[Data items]

════

-- ==== Sys2Proof/Laws/Rings.lean ====
section
/-!
SUPPORT. The pairs' rings: what the completion side of a pair leaves of what the host has set.
-/

set_option Elab.async false
namespace Sys2Proof.Machine

theorem ring_putRing (p q : Nat) (r : Ring) (s : State) : ring p (putRing q r s) = if p = q then r else ring p s := by
  unfold ring putRing tgetD
  split
  · next h => subst h; simp [tget_tput_same]
  · next h => simp [tget_tput_other h]
@[simp] theorem ring_putRing_same (p : Nat) (r : Ring) (s : State) : ring p (putRing p r s) = r := by simp [ring_putRing]
theorem ring_hif {p : Nat} {s t : State} (h : t.hif = s.hif) : ring p t = ring p s := by unfold ring; rw [h]
theorem ring_rings {p : Nat} {s t : State} (h : t.hif.rings = s.hif.rings) : ring p t = ring p s := by unfold ring; rw [h]
@[simp] theorem sendMsg_rings (v : Nat) (s : State) : (sendMsg v s).hif.rings = s.hif.rings := by
  unfold sendMsg putMsg; (repeat' split) <;> simp
@[simp] theorem sendMsg_fnMask (v : Nat) (s : State) : (sendMsg v s).hif.fnMask = s.hif.fnMask := by
  unfold sendMsg putMsg; (repeat' split) <;> simp
@[simp] theorem sendMsg_msixOn (v : Nat) (s : State) : (sendMsg v s).hif.msixOn = s.hif.msixOn := by
  unfold sendMsg putMsg; (repeat' split) <;> simp
@[simp] theorem ring_setReg (p a : Nat) (w : Word) (s : State) : ring p (setReg a w s) = ring p s := rfl
@[simp] theorem ring_setB (p a i : Nat) (b : Bool) (s : State) : ring p (setB a i b s) = ring p s := rfl
@[simp] theorem ring_sendMsg (p v : Nat) (s : State) : ring p (sendMsg v s) = ring p s := ring_rings (by simp)
@[simp] theorem ring_emit (p : Nat) (o : Out) (s : State) : ring p (emit o s) = ring p s := rfl
@[simp] theorem ring_pmcAdd (p e n : Nat) (s : State) : ring p (pmcAdd e n s) = ring p s := ring_hif (by simp)
@[simp] theorem ring_bwAdd (p q a b : Nat) (s : State) : ring p (bwAdd q a b s) = ring p s := ring_hif (by simp)
@[simp] theorem ring_hostWrite (p q a : Nat) (b : Bytes) (s : State) : ring p (hostWrite q a b s) = ring p s := ring_hif (by simp)

/-- What the completion side of a pair leaves: its indices on the submission side, its read index and its posts. -/
structure SameHead (r q : Ring) : Prop where
  subTail  : q.subTail = r.subTail
  subHead  : q.subHead = r.subHead
  cmpHead  : q.cmpHead = r.cmpHead
  fetchErr : q.fetchErr = r.fetchErr
  posts    : q.posts = r.posts

theorem SameHead.rfl {r : Ring} : SameHead r r := ⟨Eq.refl _, Eq.refl _, Eq.refl _, Eq.refl _, Eq.refl _⟩
theorem SameHead.trans {a b c : Ring} (h : SameHead a b) (k : SameHead b c) : SameHead a c :=
  ⟨k.1.trans h.1, k.2.trans h.2, k.3.trans h.3, k.4.trans h.4, k.5.trans h.5⟩

theorem signalPair_head (p : Nat) (s : State) : SameHead (ring p s) (ring p (signalPair p s)) := by
  unfold signalPair; dsimp only; (repeat' split) <;> first | exact .rfl | (simp; exact ⟨rfl, rfl, rfl, rfl, rfl⟩)
theorem writeEntry_head (p a b c d e : Nat) (rx : Bool) (m : Nat) (irq : Bool) (s : State) :
    SameHead (ring p s) (ring p (writeEntry p a b c d e rx m irq s)) := by
  unfold writeEntry; dsimp only
  split
  · exact .rfl
  · have key : ∀ (k : Prop) [Decidable k] t, SameHead (ring p s) (ring p t) →
        SameHead (ring p s) (ring p (if k then signalPair p t else t)) := fun k _ t h => by
      split
      · exact h.trans (signalPair_head p t)
      · exact h
    have e : ∀ (k : Prop) [Decidable k] t, ring p (if k then t else bwAdd 4 32 0 (pmcAdd 0x91 32 t)) = ring p t := fun k _ t => by
      split <;> simp
    refine key _ _ ?_
    rw [e]
    simp
    exact ⟨rfl, rfl, rfl, rfl, rfl⟩
theorem cmdEntry_head (p : Nat) (c : Cmd) (d : Done) (s : State) : SameHead (ring p s) (ring p (cmdEntry p c d s)) := by
  unfold cmdEntry; dsimp only
  split
  · refine SameHead.trans ?_ (writeEntry_head _ _ _ _ _ _ _ _ _ _)
    simp; exact .rfl
  · refine SameHead.trans ?_ (writeEntry_head _ _ _ _ _ _ _ _ _ _)
    split <;> (try simp) <;> exact .rfl
theorem flushCmds_head (p : Nat) (l : List Cmd) (s : State) : SameHead (ring p s) (ring p (flushCmds p l s)) := by
  induction l generalizing s with
  | nil => simp [flushCmds]; exact ⟨rfl, rfl, rfl, rfl, rfl⟩
  | cons c l ih =>
    unfold flushCmds
    split
    · simp; exact ⟨rfl, rfl, rfl, rfl, rfl⟩
    · split
      · simp; exact ⟨rfl, rfl, rfl, rfl, rfl⟩
      · exact SameHead.trans (cmdEntry_head _ _ _ _) (ih _)
theorem flushBufs_head (p : Nat) (l : List (Buf × Nat)) (s : State) : SameHead (ring p s) (ring p (flushBufs p l s)) := by
  induction l generalizing s with
  | nil => simp [flushBufs]; exact ⟨rfl, rfl, rfl, rfl, rfl⟩
  | cons c l ih =>
    obtain ⟨b, st⟩ := c
    unfold flushBufs
    split
    · simp; exact ⟨rfl, rfl, rfl, rfl, rfl⟩
    · exact SameHead.trans (writeEntry_head _ _ _ _ _ _ _ _ _ _) (ih _)
theorem endBufs_head (p st : Nat) (s : State) : SameHead (ring p s) (ring p (endBufs p st s)) := by
  unfold endBufs; simp; exact ⟨rfl, rfl, rfl, rfl, rfl⟩
theorem flushRing_head (p : Nat) (s : State) : SameHead (ring p s) (ring p (flushRing p s)) := by
  unfold flushRing
  dsimp only
  have a := flushCmds_head p (ring p s).cmds s
  generalize flushCmds p (ring p s).cmds s = u at a ⊢
  have b : SameHead (ring p s) (ring p (if (ring p u).disabling && (ring p u).cmds.isEmpty then endBufs p 0x03 u else u)) := by
    split
    · exact a.trans (endBufs_head _ _ _)
    · exact a
  generalize (if (ring p u).disabling && (ring p u).cmds.isEmpty then endBufs p 0x03 u else u) = v at b ⊢
  have c := b.trans (flushBufs_head p (ring p v).ended v)
  generalize flushBufs p (ring p v).ended v = w at c ⊢
  split
  · rw [ring_putRing_same]
    exact c.trans ⟨rfl, rfl, rfl, rfl, rfl⟩
  · exact c
theorem ovfCheck_head (p : Nat) (s : State) : SameHead (ring p s) (ring p (ovfCheck p s)) := by
  unfold ovfCheck; dsimp only
  split
  · exact .rfl
  · simp
    refine SameHead.trans ?_ (writeEntry_head _ _ _ _ _ _ _ _ _ _)
    simp; exact ⟨rfl, rfl, rfl, rfl, rfl⟩
theorem fillBuf_head (p : Nat) (i : Bool) (a b m : Nat) (d : Bytes) (s : State) : SameHead (ring p s) (ring p (fillBuf p i a b m d s)) := by
  unfold fillBuf
  split
  · exact .rfl
  · refine SameHead.trans ?_ (writeEntry_head _ _ _ _ _ _ _ _ _ _)
    split <;> (simp; exact ⟨rfl, rfl, rfl, rfl, rfl⟩)
theorem failBuf_head (p : Nat) (s : State) : SameHead (ring p s) (ring p (failBuf p s)) := by
  unfold failBuf
  split
  · exact .rfl
  · refine SameHead.trans ?_ (writeEntry_head _ _ _ _ _ _ _ _ _ _)
    simp; exact ⟨rfl, rfl, rfl, rfl, rfl⟩
theorem failBufs_head (p : Nat) (b : Bytes) (l : List Buf) (s : State) : SameHead (ring p s) (ring p (failBufs p b l s)) := by
  induction l generalizing s with
  | nil => exact .rfl
  | cons c l ih =>
    unfold failBufs
    split
    · exact (failBuf_head p s).trans (ih _)
    · exact .rfl
@[simp] theorem ring_itemGone (p q k : Nat) (s : State) : ring p (itemGone q k s) = ring p s := by
  unfold itemGone; (repeat' split) <;> rfl
theorem drainItems_head (p : Nat) (l : List Item) (s : State) : SameHead (ring p s) (ring p (drainItems p l s)) := by
  induction l generalizing s with
  | nil => simp [drainItems]; exact ⟨rfl, rfl, rfl, rfl, rfl⟩
  | cons c l ih =>
    have b := failBufs_head p c.data (ring p s).bufs s
    unfold drainItems
    dsimp only
    generalize failBufs p c.data (ring p s).bufs s = u at b ⊢
    refine b.trans ?_
    split
    · refine SameHead.trans ?_ (ih _)
      rw [ring_itemGone]; exact fillBuf_head _ _ _ _ _ _ _
    · rw [ring_putRing_same]; exact ⟨rfl, rfl, rfl, rfl, rfl⟩
/-- What waits for a slot of a pair goes on without touching what the host has set. -/
theorem pumpRing_head (p : Nat) (s : State) : SameHead (ring p s) (ring p (pumpRing p s)) :=
  ((flushRing_head p s).trans (ovfCheck_head p _)).trans (drainItems_head p _ _)

end Sys2Proof.Machine
end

════

■ **Work task**: Look through the entries for the string "Machine". Every line that has it belongs in the answer.

■ **Solution to this exercise**:
namespace Sys2Proof.Machine
end Sys2Proof.Machine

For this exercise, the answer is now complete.